MODELING OF NATURE, SUMMARY
Nature
exists and acts independently of man, although it is available for his
observation and in some cases for his manipulation and use.
What happens naturally is the act or
activity that originates within the agent, more or less spontaneously, and is
not the exclusive resultant of forces imposed on the object from without.
Nature is thus populated by plants and
animals of various kinds. Some natures are animate whereas others are
inanimate, yet all are knowable through observable properties and behavioral
characteristics.
Nature is only progressively disclosed in
experience, and perhaps is never exhaustively understood, makes it especially
amenable to study through modeling techniques.
Modeling
in this context means an analogy that promotes the gradual understanding of
something not readily grasped in the sense experience. When we encounter
something new, using modeling technique, we use the things we know or think we
know to advance into the realm of the unknown.
Modeling
is used for discovery and classification.

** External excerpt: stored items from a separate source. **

-- ==== Sys2Proof/Tests/Slice0.lean ====
section
/-! SUPPORT. The model's own tests: expected values are those of spec/95_test_vectors.md and the worked examples of the rules,
named in each comment; and, for every statement with hypotheses, a witness that meets them together. -/
namespace Sys2Proof.Tests
open Sys2Proof.Machine

/-- The next state of a result, if it is one. -/
def nextOf : Result → Option State
  | .next s => some s
  | .fault _ => none
  | .refused _ => none

/-- The refusal of a result, if it is one. -/
def refusalOf : Result → Option Refusal
  | .next _ => none
  | .fault _ => none
  | .refused r => some r

/-- An idle block. -/
def idle (d : Drv) (raw : Half) : State := { State.reset with drv := d, raw := raw }

/-- An idle block with a slot to come in which `cw` stands on the command port, `bus_ready` as given. -/
def presented (d : Drv) (raw : Half) (ready : Bool) (cw : Word) : State :=
  { idle d raw with inputs := [{ rst := false, cmd := some cw, busReady := ready, answer := none }] }

/-- A block whose command `i` is in flight with the request `q`; the present slot brings the answer `a`. -/
def inFlight (i : Instr) (q : BusRequest) (d : Drv) (raw : Half) (a : Option BusAnswer) : State :=
  { idle d raw with phase := .wait (encode i), hist := [⟨q, none⟩], pin := { Inputs.quiet with answer := a } }

/-- The same before the slot: the answer is still to come. -/
def answering (i : Instr) (q : BusRequest) (d : Drv) (raw : Half) (a : Option BusAnswer) : State :=
  { inFlight i q d raw none with inputs := [{ Inputs.quiet with answer := a }] }

def ok (b0 b1 : Byte) : Option BusAnswer := some ⟨true, b0, b1, 0⟩
def fail (e : Byte) : Option BusAnswer := some ⟨false, 0, 0, e⟩

/-- The response a step gives. -/
def response (s : State) : Option (Option Response) := (nextOf (step s)).map (·.rsp)

/-! ### Decoding: the words of 95_test_vectors.md section 2.1, written bit by bit from the layout of R60 -/

theorem test_decode_init : decode 0b0000_0000_00000000_0000000000000000 = .command .init := by decide
theorem test_decode_fetch : decode 0b0001_0000_11111111_0000000000000000 = .command (.fetch 0xFF) := by decide
theorem test_decode_get : decode 0b0010_0000_00000001_0000000000000000 = .command (.get 0x01) := by decide
theorem test_decode_rd16 : decode 0b0011_0000_00000101_0000000000000000 = .command (.rd16 0x05) := by decide
theorem test_decode_wr8 : decode 0b0100_0000_00001000_0000000011111111 = .command (.wr8 0x08 0xFF) := by decide
theorem test_decode_wr16 : decode 0b0101_0000_00000001_0001001000110100 = .command (.wr16 0x01 0x1234) := by decide
theorem test_decode_dec : decode 0b0110_0000_00000000_0001000000000000 = .command (.dec 0x1000) := by decide
theorem test_decode_enc : decode 0b0111_0000_00000000_1111111001111000 = .command (.enc 0xFE78) := by decide
theorem test_decode_topub : decode 0b1000_0000_00000000_1111111001111000 = .command (.topub 0xFE78) := by decide
theorem test_decode_reserved_opcode : decode 0xF0000000 = .reserved (.opcode 0xF) := by decide
theorem test_decode_reserved_zero_fields :
    decode 0x0F000000 = .reserved (.field .z) ∧ decode 0x80FF0000 = .reserved (.field .a) ∧
    decode 0x30050001 = .reserved (.field .d) ∧ decode 0x4008FF00 = .reserved (.field .dHigh) := by decide
theorem test_table_word : decodeTableWord 32 0x50011234 = some (.wr16 0x01 0x1234) ∧ decodeTableWord 32 0x90000000 = none := by
  decide
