-- ==== Sys2Proof/Tests/Slice0.lean ====
section
/-! SUPPORT. The model's own tests: the well-formedness smoke, words written out from the encodings of
spec/30_encoding.md, one step of each command with values of spec/95_test_vectors.md, and a witness for the hypotheses of
each statement. -/

namespace Sys2Proof.Tests

open Sys2Proof.Machine

/-! ### Well-formedness (R83) -/

theorem test_wf_refuses_hins_512 : (Instr.hins 512).wellFormed = false := by decide
theorem test_wf_refuses_setroot_512 : (Instr.setroot 512).wellFormed = false := by decide
theorem test_wf_admits_hins_511 : (Instr.hins 511).wellFormed = true := by decide
theorem test_wf_admits_setroot_511 : (Instr.setroot 511).wellFormed = true := by decide

/-! ### Words written out from the patterns of R81, R82, R83 and the opcodes of R85 -/

theorem test_decode_nop : decode 0b00000000000000000000000000000000#32 = .ok .nop := by decide
theorem test_decode_clr : decode 0b00000000000000000000000000000001#32 = .ok .clr := by decide
theorem test_decode_frqclr : decode 0b00000000000000000000000000000010#32 = .ok .frqclr := by decide
theorem test_decode_mkleaf : decode 0b00000000000000001000000100000011#32 = .ok (.mkleaf 0x81#8) := by decide
theorem test_decode_hins : decode 0b00000000000000010000001000000100#32 = .ok (.hins 258) := by decide
theorem test_decode_hpop : decode 0b00000000000000000000000000000101#32 = .ok .hpop := by decide
theorem test_decode_merge : decode 0b00000000000000000000000000000110#32 = .ok .merge := by decide
theorem test_decode_setroot : decode 0b00000000000000011000000000000111#32 = .ok (.setroot 384) := by decide
theorem test_decode_build : decode 0b00000000000000000000000000001000#32 = .ok .build := by decide
theorem test_decode_gencode : decode 0b00000000000000000000000000001001#32 = .ok .gencode := by decide
theorem test_decode_encode : decode 0b00000000000000000000000000001010#32 = .ok .encode := by decide
theorem test_decode_decode : decode 0b00000000000000000000000000001011#32 = .ok .decode := by decide

/-- Vector N4, X1, T10, Q2: words with a reserved opcode or a must-be-zero bit. -/
theorem test_decode_illegal :
    [0x0000000C#32, 0x000000FF#32, 0xFFFFFFFF#32, 0x00000100#32, 0x00010003#32, 0x00020004#32, 0x00000105#32].map
      (fun c => (decode c).toOption) = List.replicate 7 none := by decide

/-! ### Sample states -/

/-- The next state of an outcome. -/
def next (o : Host.Outcome State Fault Refusal) : Option State :=
  match o with
  | .next t => some t
  | .fault _ => none
  | .refused _ => none

/-- A leaf as MKLEAF leaves it, with another owner. -/
def leaf (x : Sym) (w : Word) (o : Own) : Node := { leafNode x w with own := o }

/-- The node table of vector S1 (spec/95_test_vectors.md, "The reference tree S1"). -/
def s1Nodes : List Node :=
  [leaf 0x61#8 4#32 .child, leaf 0x62#8 2#32 .child, leaf 0x63#8 1#32 .child, leaf 0x64#8 1#32 .child,
    ⟨.internal, 0#8, 2#32, 2, 3, .child⟩, ⟨.internal, 0#8, 4#32, 1, 4, .child⟩, ⟨.internal, 0#8, 8#32, 0, 5, .free⟩]

/-- The codes of vector S1. -/
def s1Code : List CodeEntry :=
  ((((List.replicate 256 noCode).set 0x61 (codeOf [false])).set 0x62 (codeOf [true, false])).set 0x63
    (codeOf [true, true, false])).set 0x64 (codeOf [true, true, true])

/-- "abacabad" in SYMMEM and its encoding in WORDMEM, with the S1 tree and table: what program P1 leaves. -/
def s1 : State :=
  { State.reset with
    nodes := s1Nodes, root := 6, rootv := true, code := s1Code, codetv := true, arg1 := 8#32
    symmem := [(0, 0x61#8), (1, 0x62#8), (2, 0x61#8), (3, 0x63#8), (4, 0x61#8), (5, 0x62#8), (6, 0x61#8), (7, 0x64#8)]
    wordmem := [(0, 14#32), (1, 0x4C9C0000#32)] }

/-- `s1` at its decoding: ARG0 = 0, ARG1 = 8, ARG2 = 16. -/
def s1Decode : State := { s1 with arg2 := 16#32 }

/-- A single leaf 'a' as ROOT (vector T3), with "aaaa" in SYMMEM and `[0, 0]` in WORDMEM. -/
def single : State :=
  { State.reset with
    nodes := [leaf 0x61#8 4#32 .free], root := 0, rootv := true, arg1 := 4#32
    code := (List.replicate 256 noCode).set 0x61 (codeOf []), codetv := true
    symmem := [(0, 0x61#8), (1, 0x61#8), (2, 0x61#8), (3, 0x61#8)], wordmem := [(0, 0#32), (1, 0#32)] }
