-- ==== Sys2Proof/Laws/PerInstr.lean ====
section
/-! SUPPORT. What holds of every command as syntax: its word has RSVD 0 and one of the six assigned
operation selectors (30_encoding.md R90, R92). -/

namespace Sys2Proof.Laws.CommandFields

/-- The command is well formed, and its word has RSVD 0 and OPC in 1..6. -/
def Statement (i : Instr) : Prop :=
  i.wf = true ∧ commandRsvd (encode i) = 0 ∧ 1 ≤ (commandOpc (encode i)).toNat ∧
    (commandOpc (encode i)).toNat ≤ 6

theorem new : Statement .new := ⟨rfl, rfl, by decide, by decide⟩
theorem custom : Statement .custom := ⟨rfl, rfl, by decide, by decide⟩
theorem setInstanceId : Statement .setInstanceId := ⟨rfl, rfl, by decide, by decide⟩
theorem updateTime : Statement .updateTime := ⟨rfl, rfl, by decide, by decide⟩
theorem nextId : Statement .nextId := ⟨rfl, rfl, by decide, by decide⟩
theorem nextIdWithHash : Statement .nextIdWithHash := ⟨rfl, rfl, by decide, by decide⟩

end Sys2Proof.Laws.CommandFields
end

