-- ==== Sys2Proof/Tests/Slice0.lean ====
section
/-! SUPPORT. Tests: the words of the opcode map, ill-formed terms that the checks refuse, the vectors of
95_test_vectors.md one step at a time, and for every statement with hypotheses a state and operands that
meet them. Expected values are the spec's. -/

open Sys2Proof Sys2Proof.Machine

namespace Sys2Proof.Tests

/-! ### Decoding: every word written out from 30_encoding.md R90, R92, R93 -/

theorem test_decode_commands :
    decode 0b00000000000000000000000000000001 = .ok .new ∧
    decode 0b00000000000000000000000000000010 = .ok .custom ∧
    decode 0b00000000000000000000000000000011 = .ok .setInstanceId ∧
    decode 0b00000000000000000000000000000100 = .ok .updateTime ∧
    decode 0b00000000000000000000000000000101 = .ok .nextId ∧
    decode 0b00000000000000000000000000000110 = .ok .nextIdWithHash := by decide

theorem test_decode_illegal :
    decode 0x00000000 = .error .unassignedOpcode ∧ decode 0x00000007 = .error .unassignedOpcode ∧
    decode 0x0000000F = .error .unassignedOpcode ∧ decode 0x00000015 = .error .reservedBitsSet ∧
    decode 0x80000001 = .error .reservedBitsSet ∧ decode 0x00000010 = .error .reservedBitsSet := by decide

theorem test_decode_table_word :
    decodeTableWord 32 0x00000003 = some .setInstanceId ∧ decodeTableWord 32 0x00000007 = none ∧
    decodeTableWord 8 0x06 = some .nextIdWithHash ∧ decodeTableWord 40 0x01 = none := by decide

/-! ### Well-formedness: what each check refuses -/

theorem test_wf_offsets :
    (HostAction.read 0x002).wf = false ∧ (HostAction.write 0x101 0).wf = false ∧
    (HostAction.read 0xFFC).wf = true ∧ programWf [.time 0, .write 0x000 1, .read 0x003] = false := by decide

/-! ### The fixture T0 (95_test_vectors.md section 0) -/

/-- The value of a byte list, most significant byte first. -/
def beValue (m : List Byte) : Nat := m.foldl (fun n b => 256 * n + b.toNat) 0

/-- T0: a test fixture, not the hardware. -/
def T0 : Params where
  kh64 m _ := BitVec.ofNat 64 (beValue (m.drop (m.length - 8)))
  perm31 := (List.range 31).map (fun i => (i + 1) % 31)
  perm8 := (List.range 8).map (fun i => (i + 1) % 8)
  defaultHashKey := Vector.replicate 16 0
  probeLimit := 10
  packInstance := false
  msgMax := 256
  defaultCounterKey := 42
  defaultEpoch := 1719792000
  defaultInstanceId := 0

/-- What the parameter check says of T0 and of parameters that break one condition each (R7, R134). -/
theorem test_params_check :
    T0.error? = none ∧
    { T0 with perm31 := T0.perm31.drop 1 }.error? = some .perm31NotBijective ∧
    { T0 with perm8 := [0, 0, 2, 3, 4, 5, 6, 7] }.error? = some .perm8NotBijective ∧
    { T0 with probeLimit := 0 }.error? = some .probeLimitZero ∧
    { T0 with msgMax := 258 }.error? = some .msgMaxOutOfRange ∧
    { T0 with msgMax := 3844 }.error? = some .msgMaxOutOfRange := by decide

/-- T0 passed the check. -/
def t0 : CheckedParams := ⟨T0, by decide⟩

/-- The block in reset under T0, with a time `d` seconds after the default epoch on the port. -/
def resetAt (d : Int) : State :=
  { State.resetWith T0 with nextTime := some (BitVec.ofInt 64 (1719792000 + d)) }

/-- The block after C-1: a window open at bucket 0. -/
def openAt (d : Int) : State :=
  { resetAt d with block := { (resetAt d).block with tsValid := true } }

/-- What a test looks at: ERR, TS_VALID, TS_BITS, WCOUNT, ID and the table. -/
structure Seen where
  err : BitVec 4
  tsValid : Bool
  tsBits : TimeBits
  wcount : DWord
  idReg : DWord
  table : CollisionTable
  deriving DecidableEq, Repr

/-- What a test sees of an outcome. -/
def look (o : Host.Outcome State Fault Refusal) : Option Seen :=
  match o with
  | .next t => some ⟨t.block.err, t.block.tsValid, t.block.tsBits, t.block.wcount, t.block.idReg, t.block.table⟩
  | .fault _ => none
  | .refused _ => none
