-- ==== Sys2Proof/Machine/FrameClock.lean ====
section
/-! DEFINITION. The frame-clock and availability operations (41_frameclock.md). They never touch a FIFO (R170). -/

namespace Sys2Proof.Machine

open Sys2Proof

/-- `(v + CLOCK_ADVANCE) mod M`: the exact sum, or, under `FRAME_SUM_WRAPS`, the sum reduced mod 2^32 first (R171). -/
def heartbeatFrame (c : Config) (v : Nat) : Nat :=
  (if c.frameSumWraps then (v + c.clockAdvance) % 2 ^ 32 else v + c.clockAdvance) % c.frameModulus

/-- `(currentFrame + ADVANCE_STEP) mod M` (R171, R175). -/
def advanceFrame (c : Config) (v : Nat) : Nat := (v + c.advanceStep) % c.frameModulus

/-- The code of the session state that the two bits make (10_state.md R38). -/
def State.sessionCode (s : State) : Nat :=
  match s.available, s.setupComplete with
  | false, false => 0
  | true, false => 1
  | true, true => 2
  | false, true => 3

/-- One clock indication `v`, shared by CLK.HEARTBEAT and RX.CLOCK (R172 to R174). -/
def heartbeat (v : Word) (s : State) : State :=
  let cur := BitVec.ofNat 32 (heartbeatFrame s.cfg (unsignedWord v))
  let clocked := { s with trxFrame := v, currentFrame := cur }
  let moved :=
    if s.setupComplete then clocked.emitUp (.frameInd cur)
    else { clocked.emit (setupOutputs s.cfg) with available := true, setupComplete := true }
  moved.respond .ok 0#8 cur.toInt [] []

/-- CLK.HEARTBEAT (R172). -/
def execClkHeartbeat (clock : Word) (s : State) : Result := .next (heartbeat clock s)

/-- CLK.ADVANCE (R175). -/
def execClkAdvance (s : State) : Result :=
  let cur := BitVec.ofNat 32 (advanceFrame s.cfg (unsignedWord s.currentFrame))
  .next ({ s with currentFrame := cur }.respond .ok 0#8 cur.toInt [] [])

/-- CLK.TIMEOUT (R176). -/
def execClkTimeout (s : State) : Result :=
  let lost := { s with available := false, setupComplete := false }
  .next (((lost.emitTrx .control (encCmdBytes .powerOff 0#32 0#32)).emitDiag .heartbeatLost).respond .ok 0#8 0 [] [])

/-- CLK.STATUS (R178): `R2 = state code`, `R3 = available`, `R4 = setupComplete`, `R5 = trxFrame`, `R6 = currentFrame`. -/
def execClkStatus (s : State) : Result :=
  .next (s.respond .ok 0#8 0
    [BitVec.ofNat 32 s.sessionCode, (BitVec.ofBool s.available).zeroExtend 32, (BitVec.ofBool s.setupComplete).zeroExtend 32,
      s.trxFrame, s.currentFrame] [])

end Sys2Proof.Machine
end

It has two referents that can serve
to explain its function. The first is something more known from which the Model
is taking, and the other is something less known, to which the model is
applied. The more known is the source or origin and the less known is the
application.
The
first model to be introduced is the causal model. It takes its origin from the
world of artifacts and is readily applied to the world of nature. As an
explanatory model, it identifies four factors that are usually called causes,
though not all in the same sense, since each function in a distinctive way when
providing a causal explanation.
The
four factors involved in the causal model are usually identified as matter,
form, agent and end. They are principle for understanding entities in the order
of becoming and in the order of being as well. When analyzing a chair, one will
not have any difficulty identifying the first two factors.
The
matter is the material out of which the chair was made and which remains in it,
for example wood or oak to be more precise.
The
form is the shape or design imposed on the wood during the chair’s making.
These two factors are within the chair and serve to explain its composition in
the order of being and are called internal causes. The remaining two factors
explains why and how the chair came to be and so are termed external factor.
The agent or efficient cause is the carpenter or craftsman who contributed it
from raw material and the end is the goal or objective he had in mind when
doing so. Example: a presentable piece of furniture on which one can sit
comfortably. They are more of principles in the order of becoming than in the
order of being.
Natural
substance are formed from chemical elements such as those listed in the
periodic table. Aristotle spoke of the ultimate material component of natural
entities as ‘hule prote’. A Greek
expression meaning proto matter (PM) or first matter. He thought of it as a
type of conservation principle that persists through all natural changes in the
universe.
Nature as Agent
A
general principle is latent in the example: operations and activities and re-activities
as well, proceed from abilities and potentials that are lodged in the natures
of agents and so can serve to explain the ways in which they act and react with
neighboring objects. Natural forms are the inner source of these activities,
but such forms are equipped with powers that can be activated and so enable
substances to act on, and interact with things external to them in distinctive
ways. It is the ability of one substance to act on another that explains why it
is possible to identify agents and reagents in the order of nature.
The
first and simplest meaning of end is that of end in the sense of terminus, the
point at which a process stops. Example: growth and maturity.
Nature
is more than an inner source of change and activity. It is also a source of
permanence and stability. When such stability terminates a natural process,
whether inorganic or organic, it is the end of the process and as such it’s
final cause. The second meaning of end is a perfection or good attained through
the process. The third is the final causality found in cognitive agents’
example: bird building nest, the spiders making their web and human building
house.
Necessity in Nature
Mistakes
sometimes occur in nature example: Zebra without stripes, malformed limbs and
organs. The occurrence of such exceptions to nature’s course raises a question
about the necessity of its operations and the degree of determinism one may
expect to find in them
Herbivorous
animals consume flourishing grasses, carnivorous animals prey on their victim
throughout their life, big fish feeds on smaller ones.
The
accidents of a natural body are then shown, arranged somewhat arbitrarily
around the inner core, they are grouped into three categories: quantitative,
qualitative and relative. The most important of the first group is quantity
itself, shown next to proto matter, and the most important of the second is
quality, shown next to the specifying form.
With
regard to quantity, we must note that its basic function as an accident is to
ground bodily extension by putting part outside of part and so enabling matter
or substance to be divisible into parts.